Doc and test unexpected values

pandas-dev · TomAugspurger · Oct 2, 2017 · Aug 31, 2017 · Sep 24, 2017 · Sep 24, 2017
commit 6f175a7f727d44cf819252d8979a38c1b19384b7
diff --git a/doc/source/io.rst b/doc/source/io.rst
@@ -482,14 +482,22 @@ that column's ``dtype``.
    dtype = CategoricalDtype(['d', 'c', 'b', 'a'], ordered=True)
    pd.read_csv(StringIO(data), dtype={'col1': dtype}).dtypes
 
+When using ``dtype=CategoricalDtype``, "unexpected" values outside of
+``dtype.categories`` are treated as missing values.
+
+   dtype = CategoricalDtype(['a', 'b', 'd'])  # No 'c'
+   pd.read_csv(StringIO(data), dtype={'col1': dtype}).col1
+
+This matches the behavior of :meth:`Categorical.set_categories`.
+
 .. note::
 
    With ``dtype='category'``, the resulting categories will always be parsed
    as strings (object dtype). If the categories are numeric they can be
    converted using the :func:`to_numeric` function, or as appropriate, another
    converter such as :func:`to_datetime`.
 
-   When ``dtype`` is a ``CategoricalDtype`` with homogenous ``categoriess`` (
+   When ``dtype`` is a ``CategoricalDtype`` with homogenous ``categories`` (
    all numeric, all datetimes, etc.), the conversion is done automatically.
 
    .. ipython:: python

diff --git a/doc/source/whatsnew/v0.21.0.txt b/doc/source/whatsnew/v0.21.0.txt
@@ -119,7 +119,7 @@ expanded to include the ``categories`` and ``ordered`` attributes. A
 ``CategoricalDtype`` can be used to specify the set of categories and
 orderedness of an array, independent of the data themselves. This can be useful,
 e.g., when converting string data to a ``Categorical`` (:issue:`14711`,
-:issue:`15078`, :issue:`16015`):
+:issue:`15078`, :issue:`16015`, :issue:`17643`):
 
 .. ipython:: python
 
@@ -129,8 +129,33 @@ e.g., when converting string data to a ``Categorical`` (:issue:`14711`,
    dtype = CategoricalDtype(categories=['a', 'b', 'c', 'd'], ordered=True)
    s.astype(dtype)
 
+One place that deserves special mention is in :meth:`read_csv`. Previously, with
+``dtype={'col': 'category'}``, the returned values and categories would always
+be strings.
+
+.. ipython:: python
+
+   from pandas.compat import StringIO
+
+   data = 'A,B\na,1\nb,2\nc,3'
+   pd.read_csv(StringIO(data), dtype={'B': 'category'}).B.cat.categories
+
+Notice the "object" dtype.
+
+With a ``CategoricalDtype`` of all numerics, datetimes, or
+timedeltas, we can automatically convert to the correct type
+
+    dtype = {'B': CategoricalDtype([1, 2, 3])}
+    pd.read_csv(StringIO(data), dtype=dtype).B.cat.categories
+
+The values have been correctly interpreted as integers.
+
 The ``.dtype`` property of a ``Categorical``, ``CategoricalIndex`` or a
 ``Series`` with categorical type will now return an instance of ``CategoricalDtype``.
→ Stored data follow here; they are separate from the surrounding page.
/-- A pending mode change is made at a datum edge once nothing holds it (R269): at no instant past the edge. -/
def execAnalogModeChangeApplied (channel : Nat) (s : State) : Result :=
  whenValid (decide (channel < 16)) s
    (if s.tick.point = .d ∧ s.tick.nowNs = s.tick.datumNs then s.applyMode channel else s)

/-- A frame on the loop during a transaction (R275 to R278): a burst frame is stored, a reply to the other master
ignored, a damaged reply leads to a repeat, an intact one completes the transaction. -/
def execHartResponseFrame (channel : Nat) (frame : List Byte) (intact : Bool) (durationUs : Nat) (s : State) : Result :=
  whenValid (decide (channel < 16)) s
    (if intact && (frame.getD 0 0).toNat % 8 == 1 then s.hartBurst channel frame
     else if intact && !s.ownMaster channel frame then s
     else if !intact then s.hartRetry channel 2 durationUs
     else if (s.art channel).hartEnd ≠ .none then s.hartAborted channel durationUs
     else (s.hartFinish channel 0 durationUs frame).hartStart channel)

/-- No response within 300 ms: a repeat, or the end (R275, R277). -/
def execHartResponseTimeout (channel durationUs : Nat) (s : State) : Result :=
  whenValid (decide (channel < 16)) s (s.hartRetry channel 1 durationUs)

/-- A burst frame is received (R278). -/
def execHartBurstFrame (channel : Nat) (frame : List Byte) (s : State) : Result :=
  whenValid (decide (channel < 16)) s (if s.reg (hch channel 1) = 0 then s else s.hartBurst channel frame)

/-! ## Writes and reads of the analog entries -/

/-- The byte count of a HART request matches its data, and its frame type is STX (R274). -/
def hartRequestOk (frame : List Byte) : Bool :=
  let d := (frame.getD 0 0).toNat
  let addr := if d.testBit 7 then 5 else 1
  let expansion := d / 32 % 4
  let head := 1 + addr + expansion
  d % 8 == 2 && decide (head + 2 ≤ frame.length) &&
    frame.length == head + 2 + (frame.getD (head + 1) 0).toNat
+For the most part, this is backwards compatible, though the string repr has changed.
+If you were previously using ``str(s.dtype == 'category')`` to detect categorical data,
+switch to :func:`api.types.is_categorical_dtype`, which is compatible with the old and
+new ``CategoricalDtype``.
 
 See the :ref:`CategoricalDtype docs <categorical.categoricaldtype>` for more.
 
@@ -163,8 +188,6 @@ Other Enhancements
 - :func:`Categorical.rename_categories` now accepts a dict-like argument as `new_categories` and only updates the categories found in that dict. (:issue:`17336`)
 - :func:`read_excel` raises ``ImportError`` with a better message if ``xlrd`` is not installed. (:issue:`17613`)
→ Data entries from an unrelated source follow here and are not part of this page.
/-- One covered subindex in the byte string of R480. -/
def State.checksumItem (s : State) (key : Nat) : List Byte :=
  let v := s.valueBytes key
  leBytes 2 (key / 256) ++ leBytes 1 (key % 256) ++ leBytes 1 0 ++ leBytes 4 v.length ++ v

/-- The persisted subindices of an index range, subindex 00 left out (R480 point 1). -/
def persistedKeys (lo hi : Nat) : List Nat :=
  ((List.range (hi + 1 - lo)).filter (fun i => indexExists (lo + i))).flatMap
    (fun i => ((List.range 254).map (fun n => keyOf (lo + i) (n + 1))).filter isPersisted)

/-- The CRC-32C over the persisted values of a list of keys (R480). -/
def State.checksumOf (s : State) (keys : List Nat) : Nat := crc32c (keys.flatMap s.checksumItem)

/-- The configuration checksum of an outstation, 2700.0B (R226). -/
def State.ownChecksum (s : State) : Nat :=
  s.checksumOf ([0x200001] ++ (List.range 9).map (fun n => keyOf 0x2700 (n + 2)) ++ [0x27000C] ++ persistedKeys 0x2800 0x29FF)

/-! ## Maps (R224) -/

/-- An entry of a map. -/
structure MapEntry where
  kind    : Nat
  offset  : Nat
  zero    : Nat
  channel : Nat
  deriving DecidableEq, Repr

/-- The entries of a map. -/
def mapEntries (bs : List Byte) : List MapEntry :=
  (List.range (bs.length / 4)).map (fun i =>
    let w := field bs (4 * i) 4
    ⟨w / 2 ^ 28, w / 2 ^ 16 % 4096, w / 256 % 256, w % 256⟩)

/-- The width of a kind in bits; 0 for a kind not listed. -/
def mapWidth (output : Bool) (kind : Nat) : Nat :=
  match kind with
  | 1 => 1
  | 2 => if output then 32 else 64
  | 3 => if output then 0 else 32
  | 4 => if output then 0 else 16
  | 5 => if output then 0 else 32
  | 6 => if output then 0 else 512
  | _ => 0

/-- The highest channel that a kind may name. -/
def mapLimit (output : Bool) (kind : Nat) : Nat :=
  if kind = 1 then 63 else if (kind = 2 ∧ output) ∨ kind = 3 then 15 else 0

/-- Whether an entry is well formed by itself. -/
def mapEntryOk (output : Bool) (m : MapEntry) : Bool :=
  mapWidth output m.kind != 0 && m.zero == 0 && decide (m.channel ≤ mapLimit output m.kind) &&
    (decide (mapWidth output m.kind < 32) || m.offset % 32 == 0)

/-- Two entries share a bit. -/
def mapOverlap (output : Bool) (a b : MapEntry) : Bool :=
  decide (a.offset < b.offset + mapWidth output b.kind) && decide (b.offset < a.offset + mapWidth output a.kind)

/-- No two entries overlap, and no two output entries name one channel. -/
def mapDistinct (output : Bool) (ms : List MapEntry) : Bool :=
  match ms with
  | [] => true
  | a :: t => t.all (fun b => !mapOverlap output a b && !(output && a.kind == b.kind && a.channel == b.channel)) &&
    mapDistinct output t

/-- The abort code of a map write, 0 where it is accepted (R224): a value rule, or one that depends on other entries. -/
def State.mapCheck (s : State) (output : Bool) (bs : List Byte) : Nat :=
  let ms := mapEntries bs
  if bs.length % 4 ≠ 0 ∨ 512 < bs.length then 0x06070010
  else if !ms.all (mapEntryOk output) || !mapDistinct output ms then 0x06090030
  else if ms.all (fun m => decide (m.offset + mapWidth output m.kind ≤ 8 * s.reg (if output then 0x270006 else 0x270005)) &&
      (!output || (if m.kind = 1 then s.isOutput m.channel else s.reg (ach m.channel 1) == 3))) then 0
  else 0x06040043

/-- Any digital diagnostic is active (R242). -/
def State.digitalDiag (s : State) : Bool := (List.range 64).any s.chanDiag

/-- Any analog diagnostic is active (R268). -/
def State.analogDiag (s : State) : Bool := (List.range 16).any (fun n => s.reg (ach n 8) &&& 0xEF != 0)

/-- The SOE block of an outstation payload (R225). -/
def State.soePayload (s : State) : Nat :=
  let es := s.dig.imageEdges.take 10
  leNat (leBytes 1 es.length ++ leBytes 1 (min (s.dig.imageEdges.length - es.length) 255) ++ leBytes 2 0 ++
    es.flatMap (fun e => leBytes 1 (e.channel + (if e.rising then 128 else 0)) ++ leBytes 1 0 ++
      leBytes 4 (e.stampNs - s.dig.imageBaseNs)))

/-- The value of an input map entry (R224). -/
def State.mapInput (s : State) (m : MapEntry) : Nat :=
  match m.kind with
  | 1 => if s.tick.latchedDigital.testBit m.channel then 1 else 0
  | 2 => s.tick.latchedValid
  | 3 => (s.tick.latchedAnalog.getD m.channel 0).toNat
  | 4 => (List.range 16).foldl (fun v n => if s.anaValid n then v + 2 ^ n else v) 0
  | 5 => (if s.digitalDiag then 1 else 0) + (if s.analogDiag then 2 else 0) +
      (List.range 8).foldl (fun v k => if s.sliceLow k then v else v + 2 ^ (8 + k)) 0
  | _ => s.soePayload

/-- The input payload latched at a datum edge; unmapped bits are 0 (R224). -/
def State.formPayload (s : State) : List Byte :=
  leBytes (s.reg 0x270005)
    ((mapEntries (s.blob 0x270003)).foldl (fun v m => v ||| (s.mapInput m <<< m.offset)) 0)

/-- The outputs that a payload carries; unmapped channels stay off (R224). -/
def State.mapOutputs (s : State) (value : MapEntry → Nat) : OutputSet :=
  let ms := mapEntries (s.blob 0x270004)
  { digital := ms.foldl (fun v m => if m.kind = 1 ∧ value m % 2 = 1 then v ||| 2 ^ m.channel else v) 0
    analog := (List.range 16).map (fun n =>
      match ms.find? (fun m => m.kind == 2 && m.channel == n) with
      | some m => BitVec.ofNat 32 (value m)
      | none => 0) }

/-- The outputs of a staked payload. -/
def State.payloadOutputs (s : State) (bs : List Byte) : OutputSet :=
  let v := leNat bs
  s.mapOutputs (fun m => (v >>> m.offset) % 2 ^ mapWidth true m.kind)

/-- The substitute values of 2700.07 and 2700.08 on every mapped output (R218). -/
def State.substituteOutputs (s : State) : OutputSet :=
  s.mapOutputs (fun m => if m.kind = 1 then s.reg 0x270007 / 2 ^ m.channel
    else s.reg 0x270008 / 2 ^ (32 * m.channel) % 2 ^ 32)

/-! ## Release (R216 to R219) -/

/-- 2700.10 with its cause (R388 group 6 bit 4). -/
def State.setOwnLink (s : State) (v : Nat) : State :=
  if s.reg 0x270010 = v then s else (s.setReg 0x270010 v).setCause 6 4

/-- Sets what the local outputs are released as. -/
def State.releaseSet (s : State) (o : OutputSet) : State :=
  { s with tick := { s.tick with prevReleased := s.tick.released, released := o } }

/-- Every output is off: digital outputs off, analog outputs at 0 mA (R219, R223). -/
def State.outputsOff (s : State) (cooled : Nat) : State :=
  if s.tick.released.digital = 0 && s.tick.released.analog.all (fun w => w == 0) then s.markHeld
  else ((s.releaseSet { tick := s.tick.released.tick, analog := List.replicate 16 0 }).releaseStages cooled).releaseAnalog
    s.tick.released.analog

/-- Chain time meets the synchronisation condition of R214: locked, and the last offset within 2700.0A. -/
def State.chainSynced (s : State) : Bool :=
  s.reg 0x2A0101 == 2 && decide ((s.regI 0x2A0103).natAbs ≤ s.reg 0x27000A)

/-- The hold limit is reached: EXPIRED, UNLINKED, and substitute values if there was ever a release (R218, R219). -/
def State.holdLimitExpiry (s : State) : State :=
  if s.ost.accepted && !s.ost.expired && decide (s.reg 0x270002 ≤ s.reg 0x270017) then
    let s1 := (((s.count 0x270018).setCause 6 3).setOwnLink 0)
    let s2 := { s1 with ost := { s1.ost with expired := true, carry := withBit s1.ost.carry 2 true } }
    if s2.ost.releasedOnce then { s2 with ost := { s2.ost with subst := true } }.releaseSet s2.substituteOutputs else s2
  else s

/-- The verdict on the stake of the tick that this edge ends (R216, R217): the payload and tick to release, and
whether a stake was refused. -/
def State.stakeVerdict (s : State) : Option (Nat × Nat × List Byte) × Bool :=
  let due := s.ost.tokens.filter (fun t => decide (t.nextNs ≤ s.tick.datumNs))
  let last := due.foldl (fun n t => max n t.tick) 0
  match due.filter (fun t => t.tick == last) with
  | [t] =>
    let x := Sparse.get ({} : StakeRx) s.ost.stakes t.unit
    if t.late then (none, false)
    else match if x.tick = t.tick then x.copies.find? (fun c => c.1 == t.check) else none with
      | none => (none, true)
      | some c => if t.mask.testBit (s.reg 0x270001 - 1) then (some (t.unit, t.tick, c.2), false) else (none, false)
  | _ => (none, false)

/-- Stakes whose edge has come without a release count in 2700.1A (R217). -/
def State.retireStakes (s : State) : State :=
  s.each s.ost.stakes (fun t c =>
    if !c.2.done && decide (c.2.nextNs ≤ t.tick.datumNs) then
      { t.count 0x27001A with ost := { t.ost with stakes := Sparse.set {} t.ost.stakes c.1 { c.2 with done := true } } }
    else t)

/-- The status of R207 as formed at a datum edge: what its edges reported, and the conditions of the edge. -/
def State.formStatus (s : State) (synced rejected : Bool) : State :=
  let kept := (if s.ost.inserted then 0 else s.ost.status &&& 6) ||| s.ost.carry
  let v := withBit (withBit (withBit (withBit kept 0 synced) 4 s.ost.subst) 6 (s.digitalDiag || s.analogDiag)) 7 rejected
  { s with ost := { s.ost with status := v, carry := 0, inserted := false } }

/-- The datum edge of an outstation, after its inputs were latched (R207, R211, R216 to R219). `cooled` names the
stages whose junction has cooled. -/
def State.outstationEdge (s : State) (cooled : Nat) : State :=
  let synced := s.chainSynced
  let s0 := { s with ost := { s.ost with payload := s.formPayload, dir0Was := s.ost.dir0Now, dir0Now := false } }
  let s1 := if s.mode = stBench then { s0 with ost := { s0.ost with tokens := [] } } else s0
  let v := s1.stakeVerdict
  let s2 := { s1 with ost := { s1.ost with tokens := s1.ost.tokens.filter (fun t => decide (s1.tick.datumNs < t.nextNs)) } }
  let s3 := if s2.mode = stBench then s2.outputsOff cooled else match v.1 with
    | some (unit, tick, payload) =>
      let x := Sparse.get ({} : StakeRx) s2.ost.stakes unit
      let t := { s2 with ost := { s2.ost with
        stakes := Sparse.set {} s2.ost.stakes unit { x with done := true }
        releasedOnce := true, expired := false, subst := false } }
      let u := (((t.setReg 0x270016 tick).setReg 0x270017 0).setOwnLink 1).releaseSet (t.payloadOutputs payload)
      (u.releaseStages cooled).releaseAnalog s2.tick.released.analog
    | none =>
      let t := if s2.ost.accepted then (s2.count 0x270017).holdLimitExpiry else s2
      if t.ost.subst then (t.releaseStages cooled).releaseAnalog s2.tick.released.analog
      else if t.ost.releasedOnce then t.holdStages cooled else t.outputsOff cooled
  s3.retireStakes.formStatus synced v.2

/-! ## Frames -/

/-- The outstation accepts a chain frame (R215). -/
def State.acceptsFrame (s : State) (h : ChainHeader) : Bool :=
  s.outstation && s.mode == stStopped && h.headerOk && h.version == 1 && h.station == s.reg 0x27000C && h.station != 0

/-- The node forwards chain frames: an outstation not in BENCHMARK, or the partner controller of a pair (R200, R222, R223).
-/
def State.forwards (s : State) : Bool :=
  s.running && (if s.outstation then s.mode != stBench else s.inPair && !s.active)

/-- The link of a chain port is up. -/
def State.portUp (s : State) (port : Nat) : Bool := s.on (if port = 0 then 0x260102 else 0x260103)

/-- The node's address in a path word: its own, or 0xFE for a controller (R212). -/
def State.nodeAddress (s : State) : Nat := if s.outstation then s.reg 0x270001 else 0xFE

/-- Where a frame goes on and what its path word becomes (R205, R211, R212): every frame is reflected where the onward port
is down; a return pass is otherwise forwarded without change, and a first pass counts its hop. -/
def State.passHeader (s : State) (port : Nat) (h : ChainHeader) : Nat × ChainHeader :=
  if !s.portUp (1 - port) then (port, { h with hops := min (h.hops + 1) 255, reflector := s.nodeAddress })
  else if h.reflector ≠ 0 then (1 - port, h)
  else (1 - port, { h with hops := min (h.hops + 1) 255 })

/-- Reflections count in an outstation (2700.1B). -/
def State.countReflection (s : State) (port : Nat) : State :=
  if s.outstation && !s.portUp (1 - port) then s.count 0x27001B else s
 - :meth:`DataFrame.assign` will preserve the original order of ``**kwargs`` for Python 3.6+ users instead of sorting the column names
-- Pass a :class:`~pandas.api.types.CategoricalDtype` to :meth:`read_csv` to parse categorical
-  data as numeric, datetimes, or timedeltas, instead of strings. See :ref:`here <io.categorical>`. (:issue:`17643`)
 
 
 .. _whatsnew_0210.api_breaking:

diff --git a/pandas/tests/io/parser/dtypes.py b/pandas/tests/io/parser/dtypes.py
@@ -210,6 +210,14 @@ def test_categoricaldtype_coerces_timedelta(self):
         result = self.read_csv(StringIO(data), dtype=dtype)
         tm.assert_frame_equal(result, expected)
 
+    def test_categoricaldtype_unexpected_categories(self):
+        dtype = {'b': CategoricalDtype(['a', 'b', 'd', 'e'])}
+        data = "b\nd\na\nc\nd"  # Unexpected c
+        expected = pd.DataFrame({"b": Categorical(list('dacd'),
+                                                  dtype=dtype['b'])})
+        result = self.read_csv(StringIO(data), dtype=dtype)
+        tm.assert_frame_equal(result, expected)
+
     def test_categorical_categoricaldtype_chunksize(self):
         # GH 10153
         data = """a,b